(Recorded data)

Segment Open

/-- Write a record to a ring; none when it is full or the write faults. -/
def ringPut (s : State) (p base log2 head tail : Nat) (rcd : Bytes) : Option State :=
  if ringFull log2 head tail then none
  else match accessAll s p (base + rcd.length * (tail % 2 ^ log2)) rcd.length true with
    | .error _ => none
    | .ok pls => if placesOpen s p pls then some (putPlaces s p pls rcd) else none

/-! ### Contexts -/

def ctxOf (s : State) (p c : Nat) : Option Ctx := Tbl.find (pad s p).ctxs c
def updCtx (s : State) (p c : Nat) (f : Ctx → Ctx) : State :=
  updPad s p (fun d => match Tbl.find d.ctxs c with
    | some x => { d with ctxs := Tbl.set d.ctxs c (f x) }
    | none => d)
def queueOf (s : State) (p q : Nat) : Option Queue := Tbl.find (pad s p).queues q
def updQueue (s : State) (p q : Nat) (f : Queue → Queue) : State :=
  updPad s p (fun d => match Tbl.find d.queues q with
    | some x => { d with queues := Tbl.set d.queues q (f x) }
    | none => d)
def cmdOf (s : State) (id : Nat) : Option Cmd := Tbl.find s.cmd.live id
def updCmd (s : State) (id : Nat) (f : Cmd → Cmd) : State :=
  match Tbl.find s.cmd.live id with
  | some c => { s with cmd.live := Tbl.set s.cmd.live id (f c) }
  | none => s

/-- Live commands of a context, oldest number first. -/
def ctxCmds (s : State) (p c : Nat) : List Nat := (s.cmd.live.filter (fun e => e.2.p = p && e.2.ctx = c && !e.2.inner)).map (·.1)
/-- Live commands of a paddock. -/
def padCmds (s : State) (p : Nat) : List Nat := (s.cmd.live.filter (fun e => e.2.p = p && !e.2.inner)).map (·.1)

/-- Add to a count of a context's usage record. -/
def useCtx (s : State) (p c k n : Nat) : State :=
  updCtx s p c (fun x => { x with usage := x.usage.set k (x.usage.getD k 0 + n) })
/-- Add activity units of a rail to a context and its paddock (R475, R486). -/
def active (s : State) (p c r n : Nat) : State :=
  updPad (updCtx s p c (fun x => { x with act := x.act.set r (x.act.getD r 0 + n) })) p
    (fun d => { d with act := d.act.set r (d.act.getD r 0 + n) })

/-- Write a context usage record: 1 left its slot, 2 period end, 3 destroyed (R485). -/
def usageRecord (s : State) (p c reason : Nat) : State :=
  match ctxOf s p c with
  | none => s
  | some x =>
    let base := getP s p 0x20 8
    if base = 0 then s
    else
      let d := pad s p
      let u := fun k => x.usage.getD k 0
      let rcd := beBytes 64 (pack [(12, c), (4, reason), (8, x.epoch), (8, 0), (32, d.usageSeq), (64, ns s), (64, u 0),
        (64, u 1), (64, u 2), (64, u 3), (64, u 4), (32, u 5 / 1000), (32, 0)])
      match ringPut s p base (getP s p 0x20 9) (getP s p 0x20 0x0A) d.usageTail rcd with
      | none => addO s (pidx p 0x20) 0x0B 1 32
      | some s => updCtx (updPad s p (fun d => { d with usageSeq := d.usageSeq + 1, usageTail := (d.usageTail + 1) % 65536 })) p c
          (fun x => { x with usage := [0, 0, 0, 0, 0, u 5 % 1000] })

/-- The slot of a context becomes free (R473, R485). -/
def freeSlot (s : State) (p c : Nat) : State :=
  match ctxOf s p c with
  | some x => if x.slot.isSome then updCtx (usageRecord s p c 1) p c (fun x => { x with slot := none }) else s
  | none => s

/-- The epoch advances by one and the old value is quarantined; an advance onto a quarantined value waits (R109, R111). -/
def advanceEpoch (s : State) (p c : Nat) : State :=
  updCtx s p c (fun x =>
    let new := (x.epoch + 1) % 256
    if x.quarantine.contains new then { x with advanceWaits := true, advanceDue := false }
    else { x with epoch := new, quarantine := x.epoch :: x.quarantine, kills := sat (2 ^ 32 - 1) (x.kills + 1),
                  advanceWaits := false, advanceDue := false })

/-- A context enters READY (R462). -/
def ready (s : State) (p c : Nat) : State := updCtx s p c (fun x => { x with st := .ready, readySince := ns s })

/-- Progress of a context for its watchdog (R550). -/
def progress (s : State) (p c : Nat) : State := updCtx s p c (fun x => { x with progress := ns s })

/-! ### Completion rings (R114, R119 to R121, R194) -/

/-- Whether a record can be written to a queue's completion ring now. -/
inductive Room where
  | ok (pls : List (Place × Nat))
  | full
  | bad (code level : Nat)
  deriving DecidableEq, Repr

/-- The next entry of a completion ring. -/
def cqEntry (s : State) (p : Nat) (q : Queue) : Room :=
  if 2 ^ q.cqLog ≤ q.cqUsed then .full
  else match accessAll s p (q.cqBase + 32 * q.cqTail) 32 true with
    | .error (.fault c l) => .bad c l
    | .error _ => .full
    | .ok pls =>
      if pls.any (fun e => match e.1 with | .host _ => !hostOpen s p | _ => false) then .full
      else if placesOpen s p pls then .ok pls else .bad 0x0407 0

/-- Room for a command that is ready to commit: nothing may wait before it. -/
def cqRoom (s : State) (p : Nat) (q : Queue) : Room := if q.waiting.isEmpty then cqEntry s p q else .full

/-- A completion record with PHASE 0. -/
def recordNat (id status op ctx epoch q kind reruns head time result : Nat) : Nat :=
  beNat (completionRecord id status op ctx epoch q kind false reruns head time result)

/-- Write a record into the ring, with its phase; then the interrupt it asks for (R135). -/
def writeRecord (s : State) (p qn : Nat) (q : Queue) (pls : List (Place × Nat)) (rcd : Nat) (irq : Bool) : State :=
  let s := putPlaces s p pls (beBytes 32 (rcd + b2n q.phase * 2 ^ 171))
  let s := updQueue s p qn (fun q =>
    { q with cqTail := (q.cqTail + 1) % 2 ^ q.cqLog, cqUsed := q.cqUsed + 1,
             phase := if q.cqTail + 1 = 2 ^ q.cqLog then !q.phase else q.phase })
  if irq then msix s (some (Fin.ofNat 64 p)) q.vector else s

Segment Closed

# Aim of the exercise:
The records above need to be written out again. Keep them exact.

# Expected answer:
/-- Write a record to a ring; none when it is full or the write faults. -/
def ringPut (s : State) (p base log2 head tail : Nat) (rcd : Bytes) : Option State :=
  if ringFull log2 head tail then none
  else match accessAll s p (base + rcd.length * (tail % 2 ^ log2)) rcd.length true with
    | .error _ => none
    | .ok pls => if placesOpen s p pls then some (putPlaces s p pls rcd) else none

/-! ### Contexts -/

def ctxOf (s : State) (p c : Nat) : Option Ctx := Tbl.find (pad s p).ctxs c
def updCtx (s : State) (p c : Nat) (f : Ctx → Ctx) : State :=
  updPad s p (fun d => match Tbl.find d.ctxs c with
    | some x => { d with ctxs := Tbl.set d.ctxs c (f x) }
    | none => d)
def queueOf (s : State) (p q : Nat) : Option Queue := Tbl.find (pad s p).queues q
def updQueue (s : State) (p q : Nat) (f : Queue → Queue) : State :=
  updPad s p (fun d => match Tbl.find d.queues q with
    | some x => { d with queues := Tbl.set d.queues q (f x) }
    | none => d)
def cmdOf (s : State) (id : Nat) : Option Cmd := Tbl.find s.cmd.live id
def updCmd (s : State) (id : Nat) (f : Cmd → Cmd) : State :=
  match Tbl.find s.cmd.live id with
  | some c => { s with cmd.live := Tbl.set s.cmd.live id (f c) }
  | none => s

/-- Live commands of a context, oldest number first. -/
def ctxCmds (s : State) (p c : Nat) : List Nat := (s.cmd.live.filter (fun e => e.2.p = p && e.2.ctx = c && !e.2.inner)).map (·.1)
/-- Live commands of a paddock. -/
def padCmds (s : State) (p : Nat) : List Nat := (s.cmd.live.filter (fun e => e.2.p = p && !e.2.inner)).map (·.1)

/-- Add to a count of a context's usage record. -/
def useCtx (s : State) (p c k n : Nat) : State :=
  updCtx s p c (fun x => { x with usage := x.usage.set k (x.usage.getD k 0 + n) })
/-- Add activity units of a rail to a context and its paddock (R475, R486). -/
def active (s : State) (p c r n : Nat) : State :=
  updPad (updCtx s p c (fun x => { x with act := x.act.set r (x.act.getD r 0 + n) })) p
    (fun d => { d with act := d.act.set r (d.act.getD r 0 + n) })

/-- Write a context usage record: 1 left its slot, 2 period end, 3 destroyed (R485). -/
def usageRecord (s : State) (p c reason : Nat) : State :=
  match ctxOf s p c with
  | none => s
  | some x =>
    let base := getP s p 0x20 8
    if base = 0 then s
    else
      let d := pad s p
      let u := fun k => x.usage.getD k 0
      let rcd := beBytes 64 (pack [(12, c), (4, reason), (8, x.epoch), (8, 0), (32, d.usageSeq), (64, ns s), (64, u 0),
        (64, u 1), (64, u 2), (64, u 3), (64, u 4), (32, u 5 / 1000), (32, 0)])
      match ringPut s p base (getP s p 0x20 9) (getP s p 0x20 0x0A) d.usageTail rcd with
      | none => addO s (pidx p 0x20) 0x0B 1 32
      | some s => updCtx (updPad s p (fun d => { d with usageSeq := d.usageSeq + 1, usageTail := (d.usageTail + 1) % 65536 })) p c
          (fun x => { x with usage := [0, 0, 0, 0, 0, u 5 % 1000] })

/-- The slot of a context becomes free (R473, R485). -/
def freeSlot (s : State) (p c : Nat) : State :=
  match ctxOf s p c with
  | some x => if x.slot.isSome then updCtx (usageRecord s p c 1) p c (fun x => { x with slot := none }) else s
  | none => s

/-- The epoch advances by one and the old value is quarantined; an advance onto a quarantined value waits (R109, R111). -/
def advanceEpoch (s : State) (p c : Nat) : State :=
  updCtx s p c (fun x =>
    let new := (x.epoch + 1) % 256
    if x.quarantine.contains new then { x with advanceWaits := true, advanceDue := false }
    else { x with epoch := new, quarantine := x.epoch :: x.quarantine, kills := sat (2 ^ 32 - 1) (x.kills + 1),
                  advanceWaits := false, advanceDue := false })

/-- A context enters READY (R462). -/
def ready (s : State) (p c : Nat) : State := updCtx s p c (fun x => { x with st := .ready, readySince := ns s })

/-- Progress of a context for its watchdog (R550). -/
def progress (s : State) (p c : Nat) : State := updCtx s p c (fun x => { x with progress := ns s })

/-! ### Completion rings (R114, R119 to R121, R194) -/

/-- Whether a record can be written to a queue's completion ring now. -/
inductive Room where
  | ok (pls : List (Place × Nat))
  | full
  | bad (code level : Nat)
  deriving DecidableEq, Repr

/-- The next entry of a completion ring. -/
def cqEntry (s : State) (p : Nat) (q : Queue) : Room :=
  if 2 ^ q.cqLog ≤ q.cqUsed then .full
  else match accessAll s p (q.cqBase + 32 * q.cqTail) 32 true with
    | .error (.fault c l) => .bad c l
    | .error _ => .full
    | .ok pls =>
      if pls.any (fun e => match e.1 with | .host _ => !hostOpen s p | _ => false) then .full
      else if placesOpen s p pls then .ok pls else .bad 0x0407 0

/-- Room for a command that is ready to commit: nothing may wait before it. -/
def cqRoom (s : State) (p : Nat) (q : Queue) : Room := if q.waiting.isEmpty then cqEntry s p q else .full

/-- A completion record with PHASE 0. -/
def recordNat (id status op ctx epoch q kind reruns head time result : Nat) : Nat :=
  beNat (completionRecord id status op ctx epoch q kind false reruns head time result)

/-- Write a record into the ring, with its phase; then the interrupt it asks for (R135). -/
def writeRecord (s : State) (p qn : Nat) (q : Queue) (pls : List (Place × Nat)) (rcd : Nat) (irq : Bool) : State :=
  let s := putPlaces s p pls (beBytes 32 (rcd + b2n q.phase * 2 ^ 171))
  let s := updQueue s p qn (fun q =>
    { q with cqTail := (q.cqTail + 1) % 2 ^ q.cqLog, cqUsed := q.cqUsed + 1,
             phase := if q.cqTail + 1 = 2 ^ q.cqLog then !q.phase else q.phase })
  if irq then msix s (some (Fin.ofNat 64 p)) q.vector else s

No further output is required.